I got to Clearbrook on a Tuesday morning. I was defeated, ashamed, and bankrupt in every way possible. I had this wonderful life just a short time ago and my disease told me that I would never get it back. I needed to be put under the care and direction of the medical professionals at Clearbrook first. Although I didn’t think I deserved anything good anymore, the nursing staff compassionately and empathetically took care of me from a physical standpoint first. They listened to me and helped me when I told them of my mental state. I was 45 pounds underweight and they made sure that I ate. I could not function anymore. Without the help of the detox staff of Clearbrook I know that I may not have stayed here. After a few days I began to feel better. I was able to sleep, eat, and talk to people. Then it was time to get into the treatment phase of my stay. I was assigned a primary counselor. Bless this man. I was so broken, hopeless, and had no faith. I could not talk about anything without tears rolling down my cheeks. Anxiety plagued me every minute of the day. I was able to meet with the staff and my counselor when I needed to. What they did was begin to tell me stories of people they have helped in the past that have the exact same story as me. They said that these people, although they suffered a horrible relapse, are living happier and more productive lives than before their relapse. At first I didn’t think that was going to be me. I thought I was different. One thing that sticks with me to this day is when someone said, “If possible, although you don’t believe it, please just believe that we as a staff at Clearbrook are 100% positive that you can have a life that was better than the one you just came from. A life that is full, happy, and beyond your wildest dreams. Believe that we believe this.” That one conversation saved my life. What was imperative during my stay at Clearbrook was to be honest with the staff. I had to tell them what was going on in my life both inside and out. 28 days is not a very long time. But in those 28 days the caring people that work at Clearbrook were able to show me where I had gone wrong, how to correct that so that it doesn’t happen again, and fill me with the hope and faith that is necessary to live a life in recovery. From a crushed, broken person, in just under a month I had just enough hope that this was going to work for me.

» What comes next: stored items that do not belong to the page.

-- ==== Sys2Proof/Laws/CarryBundle.lean ====
section
/-! SUPPORT. What the operations of Bundle carry from state to state. -/

namespace Sys2Proof.Machine

open Sys2Proof

/-! ### Bundle -/

theorem State.ceBlocks_carries {o : State} {s : State} {t : Nat} (h1 : Carries o s) : Carries o (State.ceBlocks s t)
    := by
  unfold State.ceBlocks
  split
  · rename_i x1 e2
    exact h1
  · rename_i x3 x4 e5
    extract_lets +onlyGivenNames v6
    refine pIte (P := Carries o) ?_ ?_
    · exact h1
    · exact pIte (P := Carries o) (State.blockCe_carries h1) (pIte (P := Carries o) (State.blockCe_carries h1) h1)

theorem State.afterIssue_carries {o : State} {s : State} {t : Nat} (h1 : Carries o s) : Carries o (State.afterIssue s
    t) := by
  unfold State.afterIssue
  extract_lets +onlyGivenNames v1
  have h2 : Carries o v1 := by
    unfold v1
    exact State.ceBlocks_carries (State.settleFast_carries h1)
  clear_value v1
  extract_lets +onlyGivenNames v3
  have h4 : Carries o v3 := by
    unfold v3
    exact pIte (P := Carries o) (State.stillCheck_carries h2) h2
  clear_value v3
  exact State.schedule_carries h4

theorem State.ceFetch_carries {o : State} {s : State} {c : Nat} (h1 : Carries o s) : Carries2 o (State.ceFetch s c) :=
    by
  unfold State.ceFetch
  extract_lets +onlyGivenNames v1
  split
  · rename_i x2 x3 s4 e5
    have h6 := Carries2.of (o := o) ?_ e5
    rotate_left
    · exact State.translate_carries h1
    extract_lets +onlyGivenNames v7
    refine pIte (P := Carries2 o) ?_ ?_
    · exact Carries2.mk h6
    · refine pIte (P := Carries2 o) ?_ ?_
      · exact pIte (P := Carries2 o) (Carries2.mk h6) (Carries2.mk (State.miss_carries h6))
      · extract_lets +onlyGivenNames v8
        have h9 : Carries o v8 := by
          unfold v8
          exact State.bring_carries h6
        clear_value v8
        extract_lets +onlyGivenNames v10
        extract_lets +onlyGivenNames v11
        exact pIte (P := Carries2 o) (Carries2.mk h9) (Carries2.mk h9)
  · rename_i x12 x13 x14 s15 e16 e17
    have h18 := Carries2.of (o := o) ?_ e17
    rotate_left
    · exact State.translate_carries h1
    exact Carries2.mk h18

theorem State.noStep_carries {o : State} {s : State} {t : Nat} (h1 : Carries o s) : Carries o (State.noStep s t) := by
  unfold State.noStep
  exact pIte (P := Carries o) (State.updThread_carries h1) h1

theorem State.readPort_carries {o : State} {s : State} {t : Nat} {p : Nat} (h1 : Carries o s) : Carries2 o
    (State.readPort s t p) := by
  unfold State.readPort
  extract_lets +onlyGivenNames v1
  extract_lets +onlyGivenNames v2
  refine pIte (P := Carries2 o) ?_ ?_
  · exact Carries2.mk h1
  · refine pIte (P := Carries2 o) ?_ ?_
    · exact Carries2.mk h1
    · refine pIte (P := Carries2 o) ?_ ?_
      · exact Carries2.mk h1
      · refine pIte (P := Carries2 o) ?_ ?_
        · exact Carries2.mk h1
        · refine pIte (P := Carries2 o) ?_ ?_
          · split
            · rename_i x3 e4
              exact State.free_carries h1
            · rename_i x5 x6 e7
              exact Carries2.mk h1
          · refine pIte (P := Carries2 o) ?_ ?_
            · exact Carries2.mk h1
            · refine pIte (P := Carries2 o) ?_ ?_
              · exact Carries2.mk h1
              · refine pIte (P := Carries2 o) ?_ ?_
                · exact Carries2.mk h1
                · refine pIte (P := Carries2 o) ?_ ?_
                  · exact Carries2.mk h1
                  · refine pIte (P := Carries2 o) ?_ ?_
                    · exact Carries2.mk h1
                    · refine pIte (P := Carries2 o) ?_ ?_
                      · exact Carries2.mk h1
                      · refine pIte (P := Carries2 o) ?_ ?_
                        · exact Carries2.mk h1
                        · refine pIte (P := Carries2 o) ?_ ?_
                          · exact Carries2.mk h1
                          · refine pIte (P := Carries2 o) ?_ ?_
                            · exact Carries2.mk h1
                            · refine pIte (P := Carries2 o) ?_ ?_
                              · exact Carries2.mk h1
                              · refine pIte (P := Carries2 o) ?_ ?_
                                · exact Carries2.mk h1
                                · exact pIte (P := Carries2 o) (Carries2.mk h1) (pIte (P := Carries2 o) (Carries2.mk
                                    h1) (Carries2.mk h1))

I can tell you today that everything they told me at Clearbrook is true, despite my old belief system. I know today because of practical application, that the design and program for living that Clearbrook gives its patients works. I also know in hindsight that if it is not practiced as a way of life it won’t work. I am sober today. I am happy today. I believe in something governing this amazing world that we live in. I try to the best of my ability to practice what I learned from this God given place called Clearbrook. When I do these things my life is about as perfect as it could ever be. When I don’t, I suffer. I visit Clearbrook often. Without fail, every single time I turn into the driveway tears of gratitude fill my eyes. I remember how beat up I was when I first got here. Now to be able to be thankful for anything is a gift, and it has nothing to do with me. All I did was what I was told so far. It was Clearbrook and their staff that had the plan. For that I am eternally grateful. Thank you Clearbrook. Thank you for a life that I said I didn’t deserve.